Fixes: 47d8696b95f7 ("sched/cache: Assign preferred LLC ID to processes")
Signed-off-by: Chen Yu <yu.c.chen@intel.com>
Co-developed-by: Tim Chen <tim.c.chen@linux.intel.com>
Signed-off-by: Tim Chen <tim.c.chen@linux.intel.com>
Signed-off-by: Peter Zijlstra (Intel) <peterz@infradead.org>
Link: https://patch.msgid.link/63ea494f12efcf265d7134400a06cd75d7f2c310.1778703694.git.tim.c.chen@linux.intel.com
---
 kernel/sched/fair.c | 29 +++++++++++++++--------------
 1 file changed, 15 insertions(+), 14 deletions(-)
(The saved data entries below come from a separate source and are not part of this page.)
-- ==== Sys2Proof/Machine/Nirop.lean ====
section
/-! DEFINITION. Nirop code (24_portable, R386 to R393): translating a block under the compatibility word, the translation cache,
resolving a PC of a module to native code, running the sequences of translated code, and writing SPXCn. -/

namespace Sys2Proof.Machine

/-- Where the space's cache appears, and where it lies in device memory (Table 24-3). -/
def Space.xcVa (sp : Space) : Nat := bitField 57 29 sp.xc.toNat * 2 ^ 28
def Space.xcPa (sp : Space) : Nat := bitField 28 5 sp.xc.toNat * 2 ^ 28

/-- The launch's code is a Nirop module. -/
def Launch.nen (l : Launch) : Bool := l.lr.nirop.getLsbD 31

/-! ## Translating (R387 to R390, R393) -/

/-- Fields of the compatibility word (Table 24-1). -/
def wIdiv0 (w : Nat) : Nat := bitField 30 29 w
def wDivp (w : Nat) : Bool := bitField 28 28 w == 1
def wSqrtp (w : Nat) : Bool := bitField 27 27 w == 1
def wDeriv (w : Nat) : Nat := bitField 26 25 w
def wFuse (w : Nat) : Bool := bitField 24 24 w == 1

/-- The fields of a native word without guard. -/
def natOps (len : Len) (d : BitVec 8) (a b c : Src) (imm : BitVec 32) : Ops :=
  { len := len, rb := false, g := 7, gn := false, nw := false, d := d, a := a, b := b, c := c, imm := imm }
/-- The fields of a 64-bit word with a destination and vector sources; those it does not have are 0. -/
def natW (d a b c : BitVec 8) : Ops := natOps .w64 d (.v a) (.v b) (.v c) 0
def natM : FMod := { satn := false, nc := false, nb := false, na := false, ab := false, aa := false, rnd := .dyn }
def natNop (len : Len) : Instr := .nop (natOps len 0 (.v 0) (.v 0) (.v 0) 0)

/-- TRAP.LEGACY in place of an operation: A its Nirop offset, B its code (R393). -/
def legacyTrap (off code : Nat) : Instr := .trapLegacy (natOps .w96 0 .imm32 (.imm (BitVec.ofNat 8 code)) (.v 0) (BitVec.ofNat 32 off))

/-- What an operation becomes: native instructions, or a sequence with the instructions that follow it. -/
inductive NItem where
  | code (is : List Instr)
  | seq (x : NSeq) (tail : List Instr)

/-- A register that is neither of two others: the first of three that is not `x`. -/
def tempFor (d t x : BitVec 8) : BitVec 8 := if d ≠ x then d else if t ≠ x then t else t + 1

/-- An instruction transfers control: none stands within a block (R386). -/
def transfers (i : Instr) : Bool :=
  match i with
  | .bra _ | .braAny _ _ _ | .braAll _ _ _ | .brx _ | .call _ | .callx _ | .ret _ => true
  | _ => false

/-- The translation of one operation (R387, R389, R393; Table 24-2). -/
def translateOp (hash word off : Nat) (x : NOp) : NItem :=
  match x with
  | .plain is => .code (is.filter fun i => match i with
    | .swrite _ c => c ≠ 0x20
    | i => !transfers i)
  | .idiv sg q r a b => .seq (.idiv sg (wIdiv0 word) q r a b) (if wIdiv0 word = 2 then [legacyTrap off 1] else [])
  | .fdiv d t a b =>
    let t := tempFor d t a
    if wDivp word then .seq (.fdiv d a b) []
    else .code [.frcp (natW t b 0 0) .f32 false false, .fmul (natW d a t 0) .f32 false natM]
  | .fsqrt d a =>
    .code [if wSqrtp word then .fsqrtIeee (natW d a 0 0) natM else .fsqrt (natW d a 0 0) .f32 false false]
  | .deriv y fine d a =>
    let f := if wDeriv word = 0 then false else if wDeriv word = 1 then true else fine
    .code [if y then .derivY (natW d a 0 0) f else .derivX (natW d a 0 0) f]
  | .mulAdd d t a b c =>
    if wFuse word && Config.niropFuse hash off then .code [.ffma (natW d a b c) .f32 false natM]
    else
      let t := tempFor d t c
      .code [.fmul (natW t a b 0) .f32 false natM, .fadd (natW d t c 0) .f32 false natM]
  | .f64 op d a b c => .seq (.f64 op d a b c) []
  | .f64Other => .code [legacyTrap off 2]
  | .reserved => .code [legacyTrap off 3]
  | .meshBeyond => .code [legacyTrap off 4]
  | .ownMode => .code [legacyTrap off 5]

/-- Translated code as it is laid out: its bytes, the operations and the sequences in it. -/
structure Emit where
  bytes : List Byte := []
  ops   : List (Nat × Nat) := []
  seqs  : List (Nat × Nat × Nat × NSeq) := []

/-- Append a native word. -/
def Emit.word (e : Emit) (i : Instr) : Emit :=
  match encode i with
  | some (n, w) => { e with bytes := e.bytes ++ natToBytes n w }
  | none => e
/-- Fill a fetch block with NOPs. -/
def Emit.fill (e : Emit) : Emit :=
  let gap := 32 - e.bytes.length % 32
  (if gap = 32 then [] else if gap % 8 = 0 then List.replicate (gap / 8) (natNop .w64)
    else natNop .w96 :: List.replicate ((gap - 12) / 8) (natNop .w64)).foldl Emit.word e
/-- Append a native word, in the next fetch block where it would cross into it or leave a gap that no word fits (R149). -/
def Emit.put (e : Emit) (i : Instr) : Emit :=
  match encode i with
  | none => e
  | some (n, _) =>
    let k := e.bytes.length % 32 + n
    if k ≤ 32 && k ≠ 28 then e.word i else e.fill.word i
/-- Append a sequence, in fetch blocks of its own, with what follows it. -/
def Emit.seq (e : Emit) (hash word off : Nat) (x : NSeq) (tail : List Instr) : Emit :=
  let e := e.fill
  let bs := Config.niropSeq hash word off
  let n := 32 * (1 + bs.length % 4)
  let at_ := e.bytes.length
  let e := { e with bytes := e.bytes ++ (bs ++ List.replicate n 0).take n }
  let noDiv := e.bytes.length
  let e := tail.foldl Emit.put e
  { e with seqs := e.seqs ++ [(at_, noDiv, e.bytes.length, x)] }
/-- Append the code of an operation at a Nirop offset. -/
def Emit.op (hash word : Nat) (e : Emit) (off : Nat) (x : NItem) : Emit :=
  match x with
  | .code is =>
    let at_ := e.bytes.length
    let e := is.foldl Emit.put e
    { e with ops := e.ops ++ [(at_, off)] }
  | .seq q tail =>
    let e := e.fill
    { e with ops := e.ops ++ [(e.bytes.length, off)] }.seq hash word off q tail

/-- Operations with their bytes, each at its Nirop offset from `base` on (R386). -/
def niropAt (base : Nat) : List (Nat × NOp) → List (Nat × NOp)
  | [] => []
  | x :: xs => (base, x.2) :: niropAt ((base + x.1) % 2 ^ 32) xs
/-- Bytes of the operations of a block before its end, and of the block. -/
def niropBody (hash : Nat) : Nat := (Config.niropOps hash).foldl (fun n x => n + x.1) 0
def niropBytes (hash : Nat) : Nat := niropBody hash + (Config.niropEnd hash).1

/-- The translation of a block under a word (R390), which begins at the Nirop offset `base`. -/
def translateBlock (hash word base : Nat) : Emit :=
  let e := (niropAt base (Config.niropOps hash)).foldl (fun (e : Emit) x => e.op hash word x.1 (translateOp hash word x.1 x.2)) {}
  e.op hash word ((base + niropBody hash) % 2 ^ 32) (match (Config.niropEnd hash).2 with
    | .jump p n y z => .seq (.jump p n y z) []
    | .code is => .code is)

/-! ## The cache (R390, R391) -/

/-- The Nirop offset of a PC in a launch's module (R386). -/
def Launch.niropOff (l : Launch) (pc : Nat) : Nat := (pc + 2 ^ 64 - l.lr.code) % 2 ^ 32

/-- The entry of a space under (hash, word). Code that bears its Nirop offset (R393) is that of one offset: a block that modules hold
at several is several blocks. (DESIGN CHOICE, log 90.) -/
def State.blockOf (s : State) (space hash word base : Nat) : Option Block :=
  s.blocks.find? fun b => b.space = space && b.hash = hash && b.word = word && b.base = base

/-- The native address of an entry. -/
def State.blockVa (s : State) (b : Block) : Nat := (s.space b.space).xcVa + b.offset

/-- An entry is used: a look-up finds it, or an instruction of it issues. -/
def State.blockUse (s : State) (b : Block) : State :=
  { s with blocks := s.blocks.map fun x => if x = b then { x with used := s.cclk } else x }
/-- Native code of a Nirop launch has issued. -/
def State.niropUse (s : State) (la pc : Nat) : State :=
  match s.blockAt la pc with
  | some (b, _) => s.blockUse b
  | none => s

/-- A PC set of the space has its PC in an entry. -/
def State.blockHeld (s : State) (b : Block) : Bool :=
  let lo := (s.space b.space).xcVa + b.offset
  let in_ (pc : Nat) : Bool := decide (lo ≤ pc) && decide (pc < lo + b.len)
  let live (tm : Team) : Bool := (s.launch tm.launch).space == b.space &&
    tm.groups.any fun g => g.2.threads.any fun th => th.2.stat != .dead && in_ th.2.pc
  s.teams.any (fun kv => live kv.2) || s.saved.any fun kv => kv.2.teams.any fun x => live x.2

/-- Places for 4 KiB of code in a space's cache that hold no entry. (DESIGN CHOICE, log 90.) -/
def State.blockRoom (s : State) (space : Nat) : List Nat :=
  let used := (s.blocks.filter fun b => b.space = space).map fun b => b.offset / 4096
  (List.range 65536).filter fun k => !used.contains k

/-- The entry to evict: the least recently used that no PC set is in. (DESIGN CHOICE, log 90.) -/
def State.blockVictim (s : State) (space : Nat) : Option Block :=
  (s.blocks.filter fun b => b.space = space && !s.blockHeld b).foldl (fun (x : Option Block) b => match x with
    | none => some b
    | some y => if b.used < y.used then some b else some y) none

/-- Write an entry at a place of the cache; instruction caches drop what they hold of it. -/
def State.blockPut (s : State) (space hash word base place : Nat) : State :=
  let e := translateBlock hash word base
  let code := e.bytes.take 4096
  let va := (s.space space).xcVa + 4096 * place
  let stale (x : Nat × Nat × BitVec 256) : Bool :=
    (s.launch x.1).space == space && decide (va ≤ 32 * x.2.1) && decide (32 * x.2.1 < va + 4096)
  let pa := (s.space space).xcPa + 4096 * place
  let s := forEach (List.range (ceilDiv code.length 64)) s fun s k =>
    let bs := (code.drop (64 * k)).take 64
    s.unitPost { unitAcc .cache 0 space (pa + 64 * k) bs.length .store (bytesToNat bs) false with pa := pa + 64 * k } fun s =>
      s.devPut (pa + 64 * k) bs.length 0 .priv (bytesToNat bs) false
  let cores := amapMap (fun _ k => { k with icache := k.icache.filter fun x => !stale x }) s.cores
  let b : Block := { space := space, hash := hash, word := word, base := base, offset := 4096 * place, len := code.length, used := s.cclk
                     ops := e.ops, seqs := e.seqs }
  { s with cores := cores, blocks := s.blocks ++ [b] }

/-- A PC lies in the space's cache: it is a native one. (DESIGN CHOICE, log 91.) -/
def State.niropNative (s : State) (la pc : Nat) : Bool := (s.space (s.launch la).space).inCache pc

/-- A fetch fault of a group parks every thread of its set (R164); one of a stream stops it (R259). -/
def State.fetchFault (s : State) (t gix : Nat) (tr : Trap) : State :=
  if gix = 32 then s.streamFetchFault t tr else
  match (s.group t gix).run with
  | none => s
  | some r => (s.takeTraps t gix r.lanes tr).endIssue t gix r.lanes false false none

/-- A step that is due once. -/
def State.due (s : State) (d : Due) : State := if s.later.contains d then s else { s with later := s.later ++ [d] }

/-- The part of the decode assist that reads a module: a read that fails ends as a fetch that fails. -/
def State.assistRead (s : State) (t g va : Nat) (go : BitVec 256 → State → State) : State :=
  match s.blockRead t va .ctlb .read with
  | (.ok b _, s) => go (BitVec.ofNat 256 b) s
  | (.wait, s) => { s with turn := .later }
  | (.trap tr, s) => s.fetchFault t g tr
  | (.breach va l, s) => s.breach (s.team t).launch va l

/-- The slot of a group whose PC lies in a Nirop module: the block's hash is read from the module's block table; then the set
goes on in the block's entry, or waits for its translation. -/
def State.niropSlot (s : State) (t g : Nat) (lanes : List Nat) (pc : Nat) : State :=
  let l := s.launch (s.team t).launch
  let word := l.lr.nirop.toNat
  match (s.group t g).seek with
  | some (pc', hash) =>
    if pc' ≠ pc then s.updGroup t g fun gr => { gr with seek := none } else
    match s.blockOf l.space hash word (l.niropOff pc) with
    | none => { s.due (.blockTranslate (coreWing (s.team t).core) l.space hash word) with turn := .later }
    | some b => (s.updGroup t g fun gr => { gr with
        seek := none
        threads := amapMap (fun k th => if lanes.contains k then { th with pc := s.blockVa b } else th) gr.threads }).blockUse b
  | none =>
    s.assistRead t g l.lr.code fun h s =>
      let va := (l.lr.code + 8 * Config.niropSlot h.toNat ((pc + 2 ^ 64 - l.lr.code) % 2 ^ 64)) % 2 ^ 64
      s.assistRead t g va fun b s => s.updGroup t g fun gr => { gr with seek := some (pc, blockFrom b va % 2 ^ 64) }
diff --git a/kernel/sched/fair.c b/kernel/sched/fair.c
index 663968b..087445e 100644
--- a/kernel/sched/fair.c
+++ b/kernel/sched/fair.c
@@ -1598,13 +1598,14 @@ static unsigned long fraction_mm_sched(struct rq *rq,
 
 static int get_pref_llc(struct task_struct *p, struct mm_struct *mm)
 {
-	int mm_sched_llc = -1;
+	int mm_sched_llc = -1, mm_sched_cpu;
 
 	if (!mm)
 		return -1;
 
-	if (mm->sc_stat.cpu != -1) {
-		mm_sched_llc = llc_id(mm->sc_stat.cpu);
+	mm_sched_cpu = READ_ONCE(mm->sc_stat.cpu);
+	if (mm_sched_cpu != -1) {
+		mm_sched_llc = llc_id(mm_sched_cpu);
 
 #ifdef CONFIG_NUMA_BALANCING
 		/*
@@ -1619,7 +1620,7 @@ static int get_pref_llc(struct task_struct *p, struct mm_struct *mm)
 		 */
 		if (static_branch_likely(&sched_numa_balancing) &&
 		    p->numa_preferred_nid >= 0 &&
-		    cpu_to_node(mm->sc_stat.cpu) != p->numa_preferred_nid)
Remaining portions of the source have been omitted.